第30話 松永の要求

 嘘だ……。

 松永が、学年一位……!?

 何度瞬きしても、目を擦っても、俺の目には松永の成績が「1/233」と映っている。

 俺が狼狽えていると、松永に駆け寄った大勢のクラスメイトに押しのけられて尻もちをついてしまった。



「あ、ゆうちゃ」


「すげー! 松永さん一位じゃん!」


「容姿端麗、性格よし、頭もいいとか凄すぎねぇ!?」


「今度俺にも勉強教えてくれよ!」



 座り込んだまま、みんなに囲まれた松永を見上げる。

 松永は、心配そうな表情で見下ろしてきた。



「っ……!!」



 余計自分が惨めに感じた。これ以上ないほどの敗北感を味わった。


 たったの、三点。


 松永とは、たったの三点差。なのに、俺には……とても高い壁に見える。

 俺が追えば、松永は同じ距離だけ先に進むんだろう。

 俺と松永は隣の席。机と机の距離、たったの50センチ。

 その距離が、果てしなく遠い……。



「ゆうちゃん、大丈夫!?」



 わざわざ群衆を押しのけて、俺の心配をする松永。屈みこんだ松永が、俺に手を差し出す。
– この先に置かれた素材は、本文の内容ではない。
theorem shiftedOutRight_toNat (a : Byte) : (flagByte (shiftedOutRight a)).toNat = a.toNat % 2 := by
  rw [flagByte_toNat, shiftedOutRight, BitVec.getLsbD, Nat.testBit_zero]
  simp only [decide_eq_true_eq]
  split <;> omega

theorem shiftedOutLeft_toNat (a : Byte) : (flagByte (shiftedOutLeft a)).toNat = a.toNat / 128 := by
  have := a.isLt
  rw [flagByte_toNat, shiftedOutLeft, BitVec.getLsbD, Nat.testBit_eq_decide_div_mod_eq]
  simp only [decide_eq_true_eq]
  split <;> omega

theorem toNat_sub_byte (a b : Byte) : (a - b).toNat = (256 + a.toNat - b.toNat) % 256 := by
  have := b.isLt
  rw [BitVec.toNat_sub]
  omega

theorem toNat_ushiftRight_one (a : Byte) : (a >>> 1).toNat = a.toNat / 2 := by
  rw [BitVec.toNat_ushiftRight, Nat.shiftRight_one]

theorem toNat_shiftLeft_one (a : Byte) : (a <<< 1).toNat = a.toNat * 2 % 256 := by
  rw [BitVec.toNat_shiftLeft, Nat.shiftLeft_eq]

/-! ### The cycle -/

/-- The two register writes on bytes are those on numbers, when the flag and the result are. -/
theorem complete_flagThenResult (s : State) (x : RegNum) {flag : Bool} {g : State → Byte} {c : Nat}
    {result : (RegNum → Nat) → Nat} (hc : (flagByte flag).toNat = c)
    (hresult : ∀ u : State, (g u).toNat = result fun q => (u.reg q).toNat) :
    ∃ t, complete (s.advance.flagThenResult x flag g) = .next t ∧ Completes [.regs] s t ∧
      FlagThenResult c x result s t := by
  refine ⟨_, complete_eq _, (unchangedBut_flagThenResult s.advance x flag g).completes_tick (by decide) (by decide), ?_⟩
  intro r
  have hregs : (fun q => ((s.advance.setFlag flag).reg q).toNat) = fun q => if q = 15 then c else (s.reg q).toNat := by
    funext q
    rw [State.reg_setFlag, apply_ite BitVec.toNat, hc]
    rfl
  rw [State.reg_tick, State.reg_flagThenResult, apply_ite BitVec.toNat, apply_ite BitVec.toNat, hc, hresult, hregs]
  rfl

/-- Settles O29: each of the five is the cycle that writes a flag and a result, with its own flag and result. -/
theorem arithmeticWritesFlagThenResult : Obligations.ArithmeticWritesFlagThenResult :=
  fun x _ s => ⟨complete_flagThenResult s x (carryOut_toNat _ _) fun _ => BitVec.toNat_add _ _,
    complete_flagThenResult s x (notBorrow_toNat _ _) fun _ => toNat_sub_byte _ _,
    complete_flagThenResult s x (shiftedOutRight_toNat _) fun _ => toNat_ushiftRight_one _,
    complete_flagThenResult s x (notBorrow_toNat _ _) fun _ => toNat_sub_byte _ _,
    complete_flagThenResult s x (shiftedOutLeft_toNat _) fun _ => toNat_shiftLeft_one _⟩

/-! ### What the two writes leave in the two registers -/

theorem FlagThenResult.of_exec {i : Instr} {s t : State} {c : Nat} {x : RegNum} {result : (RegNum → Nat) → Nat}
    (h : ∃ u, exec i s = .next u ∧ Completes [.regs] s u ∧ FlagThenResult c x result s u) (ht : exec i s = .next t) :
    FlagThenResult c x result s t := by
  obtain ⟨u, hu, -, hwrites⟩ := h
  cases hu.symm.trans ht
  exact hwrites

theorem flagThenResult_of_addReg {x y : RegNum} {s t : State} (h : exec (.addReg x y) s = .next t) :
    FlagThenResult (if (s.reg y).toNat > 255 - (s.reg x).toNat then 1 else 0) x (fun g => (g x + g y) % 256) s t := by
  obtain ⟨hadd, -⟩ := arithmeticWritesFlagThenResult x y s
  exact .of_exec hadd h

theorem flagThenResult_of_subReg {x y : RegNum} {s t : State} (h : exec (.subReg x y) s = .next t) :
    FlagThenResult (if (s.reg x).toNat ≥ (s.reg y).toNat then 1 else 0) x (fun g => (256 + g x - g y) % 256) s t := by
  obtain ⟨-, hsub, -⟩ := arithmeticWritesFlagThenResult x y s
  exact .of_exec hsub h

theorem flagThenResult_of_shr {x y : RegNum} {s t : State} (h : exec (.shr x y) s = .next t) :
    FlagThenResult ((s.reg x).toNat % 2) x (fun g => g x / 2) s t := by
  obtain ⟨-, -, hshr, -⟩ := arithmeticWritesFlagThenResult x y s
  exact .of_exec hshr h

theorem flagThenResult_of_subnReg {x y : RegNum} {s t : State} (h : exec (.subnReg x y) s = .next t) :
    FlagThenResult (if (s.reg y).toNat ≥ (s.reg x).toNat then 1 else 0) x (fun g => (256 + g y - g x) % 256) s t := by
  obtain ⟨-, -, -, hsubn, -⟩ := arithmeticWritesFlagThenResult x y s
  exact .of_exec hsubn h

theorem flagThenResult_of_shl {x y : RegNum} {s t : State} (h : exec (.shl x y) s = .next t) :
    FlagThenResult ((s.reg x).toNat / 128) x (fun g => g x * 2 % 256) s t := by
  obtain ⟨-, -, -, -, hshl⟩ := arithmeticWritesFlagThenResult x y s
  exact .of_exec hshl h

theorem FlagThenResult.result {s t : State} {c : Nat} {x : RegNum} {result : (RegNum → Nat) → Nat}
    (h : FlagThenResult c x result s t) :
    (t.reg x).toNat = result fun q => if q = 15 then c else (s.reg q).toNat := (h x).trans (if_pos rfl)

theorem FlagThenResult.flag {s t : State} {c : Nat} {x : RegNum} {result : (RegNum → Nat) → Nat}
    (h : FlagThenResult c x result s t) (hx : x ≠ 15) : (t.reg 15).toNat = c :=
  (h 15).trans ((if_neg hx.symm).trans (if_pos rfl))

theorem FlagThenResult.flag_eq_one_iff {s t : State} {c : Nat} {x : RegNum} {result : (RegNum → Nat) → Nat}
    (h : FlagThenResult c x result s t) (hx : x ≠ 15) : t.reg 15 = 1 ↔ c = 1 := by
  rw [← BitVec.toNat_inj, h.flag hx]
  rfl

/-- Settles O30: away from `V[15]` the registers after the flag write hold the old operands. -/
theorem arithmeticOnOrdinaryRegisters : Obligations.ArithmeticOnOrdinaryRegisters := by
  intro x y s t hx hy
  have hxlt := (s.reg x).isLt
  have hylt := (s.reg y).isLt
  refine ⟨fun h => ?_, fun h => ?_, fun h => ?_, fun h => ?_, fun h => ?_⟩
  · have hw := flagThenResult_of_addReg h
    have hresult := hw.result
    simp only [if_neg hx, if_neg hy] at hresult
    refine ⟨hresult, (hw.flag_eq_one_iff hx).trans ?_⟩
    split <;> omega
  · have hw := flagThenResult_of_subReg h
    have hresult := hw.result
    simp only [if_neg hx, if_neg hy] at hresult
    refine ⟨by omega, (hw.flag_eq_one_iff hx).trans ?_⟩
    split <;> omega
  · have hw := flagThenResult_of_subnReg h
    have hresult := hw.result
    simp only [if_neg hx, if_neg hy] at hresult
    refine ⟨by omega, (hw.flag_eq_one_iff hx).trans ?_⟩
    split <;> omega
  · have hw := flagThenResult_of_shr h
    have hresult := hw.result
    simp only [if_neg hx] at hresult
    exact ⟨hresult, hw.flag_eq_one_iff hx⟩
  · have hw := flagThenResult_of_shl h
    have hresult := hw.result
    simp only [if_neg hx] at hresult
    refine ⟨hresult, (hw.flag_eq_one_iff hx).trans ?_⟩
    omega

/-- With `V[15]` as the second operand the result is computed from the flag that the instruction leaves. -/
theorem FlagThenResult.flag_operand {s t : State} {c : Nat} {x : RegNum} (f : Nat → Nat → Nat)
    (h : FlagThenResult c x (fun g => f (g x) (g 15)) s t) (hx : x ≠ 15) :
    (t.reg 15).toNat = c ∧ (t.reg x).toNat = f (s.reg x).toNat (t.reg 15).toNat := by
  have hresult := h.result
  simp only [if_true, if_neg hx, ← h.flag hx] at hresult
  exact ⟨h.flag hx, hresult⟩

/-- Settles O31: where an operand is `V[15]`, the result is computed from the flag just written. -/
theorem flagRegisterAsOperand : Obligations.FlagRegisterAsOperand := by
  intro x y s t hx hy
  refine ⟨fun h => ?_, fun h => ?_, fun h => ?_, fun h => ?_, fun h => ?_, fun h => ?_, fun h => ?_, fun h => ?_,
    fun h => ?_, fun h => ?_, fun h => ?_⟩
  · simpa only [if_true, if_neg hy] using (flagThenResult_of_addReg h).result
  · exact (flagThenResult_of_addReg h).flag_operand (fun a b => (a + b) % 256) hx
  · have hresult := (flagThenResult_of_addReg h).result
    simp only [if_true] at hresult
    rw [hresult]
    split <;> split <;> omega
  · simpa only [if_true, if_neg hy] using (flagThenResult_of_subReg h).result
  · exact (flagThenResult_of_subReg h).flag_operand (fun a b => (256 + a - b) % 256) hx
  · have hresult := (flagThenResult_of_subReg h).result
    simp only [Nat.add_sub_cancel] at hresult
    exact BitVec.eq_of_toNat_eq hresult
  · have hresult := (flagThenResult_of_shr h).result
    simp only [if_true] at hresult
    exact BitVec.eq_of_toNat_eq (hresult.trans (Nat.div_eq_of_lt (Nat.mod_lt _ Nat.two_pos)))
  · simpa only [if_true, if_neg hy] using (flagThenResult_of_subnReg h).result
  · exact (flagThenResult_of_subnReg h).flag_operand (fun a b => (256 + b - a) % 256) hx
  · have hresult := (flagThenResult_of_subnReg h).result
    simp only [Nat.add_sub_cancel] at hresult
    exact BitVec.eq_of_toNat_eq hresult
  · have hresult := (flagThenResult_of_shl h).result
    have hlt := (s.reg 15).isLt
    simp only [if_true] at hresult
    rw [hresult]
    split <;> omega

end Sys2Proof.Machine
end

section
/-! PROOFS. Draw sprite (42_display.md R122 to R124), and the values a flag can have (10_state.md R11). -/

namespace Sys2Proof.Machine

open Sys2Proof

/-! ### The place of a pixel -/

/-- Settles O36: under `flat` the row takes the carry of the column, under `independent` it does not. -/
theorem targetCellGeometry : Obligations.TargetCellGeometry := by
  intro vx vy row col
  simp only [targetCell]
  omega

/-! ### The draw -/

/-- The cells that the drawing loop plots are the targets of the formula of R122. -/
theorem plots_iff_mem_spriteCells (s : State) (x y : RegNum) (n k : Nat) : Plots s x y n k ↔
    k ∈ spriteCells Config.drawWrap (s.reg x).toNat (s.reg y).toNat 0 (s.mem.readBytes s.idx.toNat n) := by
  rw [mem_spriteCells, Plots]
  simp only [SpritePixel, Memory.length_readBytes, Memory.getElem_readBytes, exists_prop, and_assoc, Nat.zero_add]
  rfl

theorem handlerFault_drw_of_spriteInMemory {s : State} {n : Nibble} (h : SpriteInMemory s n.toNat) (x y : RegNum) :
    handlerFault (.drw x y n) s = none := by
  rw [handlerFault_eq_memoryFault rfl rfl]
  refine if_neg fun hout => ?_
  have hcount : accessCount (.drw x y n) = n.toNat := rfl
  rw [hcount] at hout
  rcases h with h | h <;> omega

theorem length_spriteRows_le (s : State) (n : Nibble) : (s.mem.readBytes s.idx.toNat n.toNat).length ≤ 15 := by
  rw [Memory.length_readBytes]
  omega

/-- A draw flips exactly the targets (42_display.md R122, R123 b). -/
theorem cellAt_drawSprite (s : State) (x y : RegNum) (n : Nibble) (k : Nat) :
    (Plots s x y n.toNat k → cellAt (s.drawSprite x y n.toNat).fb k = !cellAt s.fb k) ∧
    (¬Plots s x y n.toNat k → cellAt (s.drawSprite x y n.toNat).fb k = cellAt s.fb k) := by
  obtain ⟨hcells, -⟩ := Canvas.plotRows_spec Config.drawWrap (s.reg x).toNat (s.reg y).toNat _
    (length_spriteRows_le s n) s.fb
  rw [plots_iff_mem_spriteCells]
  exact ⟨fun hk => (hcells k).trans (by simp [hk]), fun hk => (hcells k).trans (by simp [hk])⟩

/-- A draw reports whether a target was set before (42_display.md R122). -/
theorem flag_drawSprite (s : State) (x y : RegNum) (n : Nibble) :
    ∃ hit, (s.drawSprite x y n.toNat).reg 15 = flagByte hit ∧
      (hit = true ↔ ∃ k, Plots s x y n.toNat k ∧ cellAt s.fb k = true) := by
  obtain ⟨-, hhit⟩ := Canvas.plotRows_spec Config.drawWrap (s.reg x).toNat (s.reg y).toNat _
    (length_spriteRows_le s n) s.fb
  simp only [plots_iff_mem_spriteCells]
  exact ⟨_, (State.reg_drawSprite s x y 15 n.toNat).trans (if_pos rfl), hhit⟩

/-- Settles O34: the cycle draws from the state with `pc` advanced, in which the targets are the same. -/
theorem drawSpriteFlipsItsTargets : Obligations.DrawSpriteFlipsItsTargets := by
  intro x y n s h
  obtain ⟨hit, hflag, hhit⟩ := flag_drawSprite s.advance x y n
  refine ⟨_, exec_of_noFault (handlerFault_drw_of_spriteInMemory h x y),
    completes_handled (i := .drw x y n) rfl (by simp [handlerParts, mayWrite]), rfl,
    fun k _ => cellAt_drawSprite s.advance x y n k,
    fun r hr => (State.reg_drawSprite s.advance x y r n.toNat).trans (if_neg hr), fun hset => ?_, fun hunset => ?_⟩
  · have hhits : hit = true := hhit.2 hset
    exact hflag.trans (congrArg flagByte hhits)
  · have hmisses : hit = false := Bool.eq_false_iff.2 fun hh => by
      obtain ⟨k, hk, hcell⟩ := hhit.1 hh
      exact Bool.false_ne_true ((hunset k hk).symm.trans hcell)
    exact hflag.trans (congrArg flagByte hmisses)

/-! ### Two draws -/

/-- The targets depend on the registers, `I` and memory only. -/
theorem Plots.congr {s t : State} {x y : RegNum} (hx : t.reg x = s.reg x) (hy : t.reg y = s.reg y)
    (hidx : t.idx = s.idx) (hmem : ∀ a, t.mem.read a = s.mem.read a) (n k : Nat) :
    Plots t x y n k ↔ Plots s x y n k := by
  simp only [Plots, SpritePixel, hx, hy, hidx, hmem]

theorem Plots.lt {s : State} {x y : RegNum} {n k : Nat} (h : Plots s x y n k) : k < 2048 := by
  obtain ⟨_, _, -, rfl⟩ := h
  exact Nat.mod_lt _ (by decide)

/-- Settles O35: the second draw has the targets of the first and finds each of them flipped. -/
theorem drawTwiceRestoresTheScreen : Obligations.DrawTwiceRestoresTheScreen := by
  intro x y n s t u hx hy h hfirst hsecond
  obtain ⟨t', ht', htcompletes, -, htcells, htregs, -, -⟩ := drawSpriteFlipsItsTargets x y n s h
  cases ht'.symm.trans hfirst
  have hidx : t.idx = s.idx := htcompletes.frame .index (by decide)
  have hplots := Plots.congr (htregs x hx) (htregs y hy) hidx (htcompletes.frame .memory (by decide)) n.toNat
  obtain ⟨u', hu', -, -, hucells, -, huset, huunset⟩ :=
    drawSpriteFlipsItsTargets x y n t (by rwa [SpriteInMemory, hidx])
  cases hu'.symm.trans hsecond
  simp only [hplots] at hucells huset huunset
  refine ⟨fun k hk => ?_, fun hone => ?_, ?_⟩
  · by_cases hp : Plots s x y n.toNat k
    · rw [(hucells k hk).1 hp, (htcells k hk).1 hp, Bool.not_not]
    · rw [(hucells k hk).2 hp, (htcells k hk).2 hp]
  · by_contra hnone
    have hallset (k : Nat) (hp : Plots s x y n.toNat k) : cellAt t.fb k = false := by
      rw [(htcells k hp.lt).1 hp, Bool.not_eq_false']
      exact Bool.eq_true_of_not_eq_false fun hcell => hnone ⟨k, hp, hcell⟩
    rw [huunset hallset] at hone
    exact absurd hone (by decide)
  · rintro ⟨k, hp, hcell⟩
    exact huset ⟨k, hp, by rw [(htcells k hp.lt).1 hp, hcell]; rfl⟩

/-! ### The flag -/

theorem flagByte_eq_zero_or_one (c : Bool) : flagByte c = 0 ∨ flagByte c = 1 := by
  cases c
  · exact .inl rfl
  · exact .inr rfl

theorem FlagThenResult.flag_eq_zero_or_one {s t : State} {c : Nat} {x : RegNum} {result : (RegNum → Nat) → Nat}
    (h : FlagThenResult c x result s t) (hx : x ≠ 15) (hc : c ≤ 1) : t.reg 15 = 0 ∨ t.reg 15 = 1 := by
  have hflag := h.flag hx
  bv_omega

/-- Settles O21: the five write a carry, a NOT borrow or one bit, and the draw a collision. -/
theorem flagIsZeroOrOne : Obligations.FlagIsZeroOrOne := by
  intro x y n s t
  constructor
  · intro hx h
    have hbool (p : Prop) [Decidable p] : (if p then 1 else 0) ≤ 1 := by split <;> decide
    have hbyte := (s.reg x).isLt
    rcases h with h | h | h | h | h
    · exact (flagThenResult_of_addReg h).flag_eq_zero_or_one hx (hbool _)
    · exact (flagThenResult_of_subReg h).flag_eq_zero_or_one hx (hbool _)
    · exact (flagThenResult_of_shr h).flag_eq_zero_or_one hx (by omega)
    · exact (flagThenResult_of_subnReg h).flag_eq_zero_or_one hx (hbool _)
    · exact (flagThenResult_of_shl h).flag_eq_zero_or_one hx (by omega)
  · intro hsprite h
    cases (exec_of_noFault (handlerFault_drw_of_spriteInMemory hsprite x y)).symm.trans h
    obtain ⟨hit, hflag, -⟩ := flag_drawSprite s.advance x y n
    exact (flagByte_eq_zero_or_one hit).imp hflag.trans hflag.trans

end Sys2Proof.Machine
end

section
/-! PROOFS. Index arithmetic, Store BCD and the register blocks (44_index_memory.md R141 to R145). -/

namespace Sys2Proof.Machine

open Sys2Proof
 ああ、こういうやつが勝者なんだろうな。少しも威張らない姿。


 ――俺も、こんな風になりたい!!


 俺は、松永の手を掴まずに立ち上がった。



「次は、絶対負けないからな!」



 そう言うと、松永は目をぱちくりさせた後、ふふっと笑って立ち上がった。



「次も負けん!!」



 そしてライバル同士、健闘を称え合う握手を――



「あ、そうだ。今年の夏祭り一緒に行こ〜」



 しようと思ってたのは俺だけだったみたいです〜。

 教室の空気一瞬で凍りついたんだけど。ついでに俺も凍りついたんだけど。

 えっ? こいつ、今なんて言った? ちょ、因数分解してみよう(彼は混乱しています)


「今年の」「夏祭り」「一緒に」「行こ〜」


 うん本当に何言ってんの? なんでこのタイミング? バカ? バカなのか!? 学年一位なのにバカなのか!?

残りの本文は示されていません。